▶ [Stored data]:

..............................

/-- FIN_RX (R287): PEER_CLOSED. -/
def execFinRx (conn : Fin 4096) (s : State) : Host.Outcome State Fault Refusal :=
  if s.connLive conn.val then .next (s.failConn conn.val 9 0) else .next s

/-- C2HTERMREQ_RX (R287): TARGET_TERM, its fatal error status recorded. -/
def execC2htermreqRx (conn : Fin 4096) (fes : BitVec 8) (s : State) : Host.Outcome State Fault Refusal :=
  if s.connLive conn.val then .next ((s.connPut conn.val 79 1 fes.toNat).failConn conn.val 7 0) else .next s

/-! ## Operations -/

/-- CONN, DIR and RESP of a STOCMD (R290). -/
def Item.conn (i : Item) : Nat := leAt i.extra 0 2
/-- DIR. -/
def Item.dir (i : Item) : Nat := byteAt i.extra 2 % 4
/-- RESP. -/
def Item.resp (i : Item) : Nat := leAt i.extra 4 8

/-- Is a run a well-formed operation (R290)? -/
def stoFormed (run : List Item) : Bool :=
  match run with
  | [] => false
  | i :: r =>
      decide (i.kind = 12) && decide (i.len = 64) && decide (i.opcode = 0) && decide (i.dir ≠ 3) && decide (i.resp % 16 = 0) &&
        decide (r.length ≤ 31) && r.all (fun j => j.kind = 13 && decide (j.opcode = 0) && decide (1 ≤ j.len) && decide (j.len ≤ 2097152))

/-- Why an operation fails before it starts: its status and RESULT, the first in this order (R138, R276, R293). -/
def State.stoFault (s : State) (f : Nat) (run : List Item) : Option (Nat × Nat) :=
  match run with
  | [] => none
  | i :: r =>
      let b := s.conn i.conn
      if run.any (fun j => j.kind ≠ 12 && decide (j.kind ≠ 13)) then some (4, 0)
      else if !stoFormed run then some (7, 7)
      else if 2097152 < lenOf r ∨ (i.dir = 0 ∧ r ≠ []) then some (7, 0x14)
      else if 4096 ≤ i.conn ∨ !nbit (byteAt b 1) 0 ∨ connState b = 0 then some (7, 0x10)
      else if connBound b ≠ some f then some (7, 5)
      else if connState b ≠ 3 then some (7, 0x11) else none

/-- Operations of a connection whose cells were asked for and whose capsule is not yet sent. -/
def State.stoBegun (s : State) (c : Nat) : Nat :=
  ((s.queues.wq.filter (fun e => e.2.kind = 3)).map (fun e =>
    (e.2.items.filter (fun i => i.kind = 12 && decide (i.part ≠ 0) && !i.busy && i.fin.isNone && decide (i.conn = c))).length)).sum

/-- May an operation start, as far as its connection's MAXCMD goes (R293)? One that fails its checks ends at once. -/
def State.stoReady (s : State) (f : Nat) (run : List Item) : Bool :=
  (s.stoFault f run).isSome ||
    (match run with
     | [] => false
     | i :: _ => decide (i.part ≠ 0) || decide ((s.openOps i.conn).length + s.stoBegun i.conn < leAt (s.conn i.conn) 62 2))

/-- The lowest command identifier that no open operation of a connection uses (R291, log entry 33). -/
def freeCid (n : Nat) (used : List Nat) (k : Nat) : Nat :=
  match n with
  | 0 => k
  | n + 1 => if used.contains k then freeCid n used (k + 1) else k

/-- The SQE as sent (R291): STO's command identifier, an SGL Data Block of the data length, in-capsule where `inCap`. -/
def sentSqe (sqe : List Byte) (cid total : Nat) (inCap : Bool) : List Byte :=
  let psdt := BitVec.ofNat 8 (byteAt sqe 1 % 64 + 64)
  slice sqe 0 1 ++ [psdt] ++ leBytes 2 cid ++ slice sqe 4 20 ++ List.replicate 8 0 ++ leBytes 4 total ++
    [0, 0, 0, if inCap then 0x01 else 0x5A] ++ slice sqe 40 24

/-- The capsule of an operation is sent and the operation is open (R291). -/
def State.sendCapsule (s : State) (f q : Nat) (w : WqSt) (run : List Item) (i e : Item) (sqe : List Byte) (inCap : Bool) : State :=
  let id := freeCid 1025 ((s.openOps i.conn).map (·.id)) 0
  let total := lenOf (run.drop 1)
  let o : StoOp := { id := id, conn := i.conn, f := f, q := q, last := e.idx, dir := i.dir, total := total, resp := i.resp,
                     bufs := (run.drop 1).map (fun j => (j.addr, j.len)), cid := leAt sqe 2 2, bytes := 0, digest := false, work := [] }
  let t := (s.setWq f q (some (w.start run))).emit (.pdu i.conn 2 (if inCap then total else 0) (sentSqe sqe id total inCap))
  { t with sto := { t.sto with ops := t.sto.ops ++ [o] } }.showOps i.conn

/-- Do the write data of an operation go in its capsule (R291)? -/
def State.inCapsule (s : State) (i : Item) (total : Nat) : Bool :=
  i.dir = 2 && decide (0 < total) && decide (total ≤ leAt (s.conn i.conn) 64 2)

/-- The host buffers whose contents the start of an operation reads: its submission queue entry, and in-capsule write data. -/
def State.stoReads (s : State) (i : Item) (r : List Item) : List (Nat × Nat) :=
  (i.addr, 64) :: (if s.inCapsule i (lenOf r) then bufsOf r else [])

..............................

What you return must match the records exactly, line for line.

/-- FIN_RX (R287): PEER_CLOSED. -/
def execFinRx (conn : Fin 4096) (s : State) : Host.Outcome State Fault Refusal :=
  if s.connLive conn.val then .next (s.failConn conn.val 9 0) else .next s

/-- C2HTERMREQ_RX (R287): TARGET_TERM, its fatal error status recorded. -/
def execC2htermreqRx (conn : Fin 4096) (fes : BitVec 8) (s : State) : Host.Outcome State Fault Refusal :=
  if s.connLive conn.val then .next ((s.connPut conn.val 79 1 fes.toNat).failConn conn.val 7 0) else .next s

/-! ## Operations -/

/-- CONN, DIR and RESP of a STOCMD (R290). -/
def Item.conn (i : Item) : Nat := leAt i.extra 0 2
/-- DIR. -/
def Item.dir (i : Item) : Nat := byteAt i.extra 2 % 4
/-- RESP. -/
def Item.resp (i : Item) : Nat := leAt i.extra 4 8

/-- Is a run a well-formed operation (R290)? -/
def stoFormed (run : List Item) : Bool :=
  match run with
  | [] => false
  | i :: r =>
      decide (i.kind = 12) && decide (i.len = 64) && decide (i.opcode = 0) && decide (i.dir ≠ 3) && decide (i.resp % 16 = 0) &&
        decide (r.length ≤ 31) && r.all (fun j => j.kind = 13 && decide (j.opcode = 0) && decide (1 ≤ j.len) && decide (j.len ≤ 2097152))

/-- Why an operation fails before it starts: its status and RESULT, the first in this order (R138, R276, R293). -/
def State.stoFault (s : State) (f : Nat) (run : List Item) : Option (Nat × Nat) :=
  match run with
  | [] => none
  | i :: r =>
      let b := s.conn i.conn
      if run.any (fun j => j.kind ≠ 12 && decide (j.kind ≠ 13)) then some (4, 0)
      else if !stoFormed run then some (7, 7)
      else if 2097152 < lenOf r ∨ (i.dir = 0 ∧ r ≠ []) then some (7, 0x14)
      else if 4096 ≤ i.conn ∨ !nbit (byteAt b 1) 0 ∨ connState b = 0 then some (7, 0x10)
      else if connBound b ≠ some f then some (7, 5)
      else if connState b ≠ 3 then some (7, 0x11) else none

/-- Operations of a connection whose cells were asked for and whose capsule is not yet sent. -/
def State.stoBegun (s : State) (c : Nat) : Nat :=
  ((s.queues.wq.filter (fun e => e.2.kind = 3)).map (fun e =>
    (e.2.items.filter (fun i => i.kind = 12 && decide (i.part ≠ 0) && !i.busy && i.fin.isNone && decide (i.conn = c))).length)).sum

/-- May an operation start, as far as its connection's MAXCMD goes (R293)? One that fails its checks ends at once. -/
def State.stoReady (s : State) (f : Nat) (run : List Item) : Bool :=
  (s.stoFault f run).isSome ||
    (match run with
     | [] => false
     | i :: _ => decide (i.part ≠ 0) || decide ((s.openOps i.conn).length + s.stoBegun i.conn < leAt (s.conn i.conn) 62 2))

/-- The lowest command identifier that no open operation of a connection uses (R291, log entry 33). -/
def freeCid (n : Nat) (used : List Nat) (k : Nat) : Nat :=
  match n with
  | 0 => k
  | n + 1 => if used.contains k then freeCid n used (k + 1) else k

/-- The SQE as sent (R291): STO's command identifier, an SGL Data Block of the data length, in-capsule where `inCap`. -/
def sentSqe (sqe : List Byte) (cid total : Nat) (inCap : Bool) : List Byte :=
  let psdt := BitVec.ofNat 8 (byteAt sqe 1 % 64 + 64)
  slice sqe 0 1 ++ [psdt] ++ leBytes 2 cid ++ slice sqe 4 20 ++ List.replicate 8 0 ++ leBytes 4 total ++
    [0, 0, 0, if inCap then 0x01 else 0x5A] ++ slice sqe 40 24

/-- The capsule of an operation is sent and the operation is open (R291). -/
def State.sendCapsule (s : State) (f q : Nat) (w : WqSt) (run : List Item) (i e : Item) (sqe : List Byte) (inCap : Bool) : State :=
  let id := freeCid 1025 ((s.openOps i.conn).map (·.id)) 0
  let total := lenOf (run.drop 1)
  let o : StoOp := { id := id, conn := i.conn, f := f, q := q, last := e.idx, dir := i.dir, total := total, resp := i.resp,
                     bufs := (run.drop 1).map (fun j => (j.addr, j.len)), cid := leAt sqe 2 2, bytes := 0, digest := false, work := [] }
  let t := (s.setWq f q (some (w.start run))).emit (.pdu i.conn 2 (if inCap then total else 0) (sentSqe sqe id total inCap))
  { t with sto := { t.sto with ops := t.sto.ops ++ [o] } }.showOps i.conn

/-- Do the write data of an operation go in its capsule (R291)? -/
def State.inCapsule (s : State) (i : Item) (total : Nat) : Bool :=
  i.dir = 2 && decide (0 < total) && decide (total ≤ leAt (s.conn i.conn) 64 2)

/-- The host buffers whose contents the start of an operation reads: its submission queue entry, and in-capsule write data. -/
def State.stoReads (s : State) (i : Item) (r : List Item) : List (Nat × Nat) :=
  (i.addr, 64) :: (if s.inCapsule i (lenOf r) then bufsOf r else [])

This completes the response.